What has become evident following the latest round of horses-in-training action at Tattersalls last week is that buyers are increasingly willing to bid online—though it is certainly less unsatisfactory to do this for horses with racing form rather than young, untested yearlings. At the Tattersalls August Sale, 60% of all lots offered received bids via the internet bidding platform: 79 horses were sold this way, amounting to 1.6 million gns of the sale's total turnover of 8.43 million gns. The underbidders on a further 93 horses in the sale were also online rather than at the sale in person.

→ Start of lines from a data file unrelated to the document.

/-- The bursts of a part of a plane-line, over what is there. -/
def partOver (p : StreamPart) (m : SMap (List Nat)) : SMap (List Nat) :=
  putBursts (p.data.length / 64) m p.offset (parityBytes (p.data.length / 8) p.data)

/-- Store a part of a plane-line. -/
def State.storePart (s : State) (it : Item) (q : Nat) (p : StreamPart) : State :=
  let s := s.hostWrite p.data.length
  if s.stream.any fun l => l.handle == p.handle && l.plane == q && l.line == p.line then
    { s with stream := s.stream.map fun l =>
        if l.handle = p.handle ∧ l.plane = q ∧ l.line = p.line then { l with parts := partOver p l.parts } else l }
  else
    { s with stream := s.stream ++ [{ zone := it.zone, handle := p.handle, plane := q, line := p.line,
                                      base := (s.allocStream it.zone p.handle q p.line).getD 0, parts := partOver p [] }] }

/-- A part of a plane-line is in the form of Table 12.9: its offset and its length are multiples of 64. -/
def partForm (p : StreamPart) : Bool := p.offset % 64 == 0 && p.data.length % 64 == 0 && !p.data.isEmpty

/-- STREAM_LINE (R103, R106, R107, R341). -/
def execStreamLine (t : Nat) (m : Ktp) (part : StreamPart) (s : State) : Host.Outcome State Fault Refusal :=
  let m := { m with dg := m.dg.only (partForm part) }
  match (s.begin t).sequenced 0x1A m (fun s => s.countStale part.handle) with
  | (none, s) => .next s
  | (some (i, n), s) =>
    match s.item? part.handle with
    | none => .next (((s.markRx i n).dropStream).countStale part.handle)
    | some it =>
      let x := s.sessions[i]
      if !s.hostActs it.zone x.hostId x.roles then .next ((s.markRx i n).dropStream)
      else
        match s.partFate it part with
        | .drop => .next ((s.markRx i n).dropStream)
        | .full => .next (s.updSess i fun x => { x with ringFull := true })
        | .store q => .next (((s.markRx i n).storePart it q part).updSess i fun x => { x with ringFull := false })

end Sys2Proof.Machine
end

The other more notable factor of the last two sales at Tattersalls in July and August has been the remarkably high clearance rate of above 90% for each. This can be construed as both good and bad news. On the one hand, demand remains strong for horses trained in this region. On the other, a high number of the better horses offered in these catalogues were sold to race on abroad, primarily in the Middle East, on top of a fairly steady flow of privately purchased horses throughout the season. This is nothing new, but it certainly feels like it is happening more than ever, particularly when prize-money has plummeted further still in Britain since the resumption of racing after lockdown. Simply, for many owners of British-trained horses rated in the 70 to 100 bracket, the rewards are far greater if you sell rather than continue to race, even successfully.

It's no secret that yearling vendors are approaching the coming weeks with trepidation, a situation exacerbated by rumours of a potential reduction in spending by the Maktoum family. It is also fairly likely that we haven't seen the worst of the repercussions for racing from the desperate and ongoing scenario that is COVID-19. Over the next few weeks a picture will begin to be painted which may not be finished until this time next year.

But, as we have seen in the past, the bloodstock business remains a remarkably resilient industry. The breeze-up and horses-in-training sales of this year have so far held up better than most people expected, though there has of course been a downturn from what has been a fairly buoyant market since bouncing back from the global financial crisis of 2007-2008. Let's hope that the yearling sales can follow suit.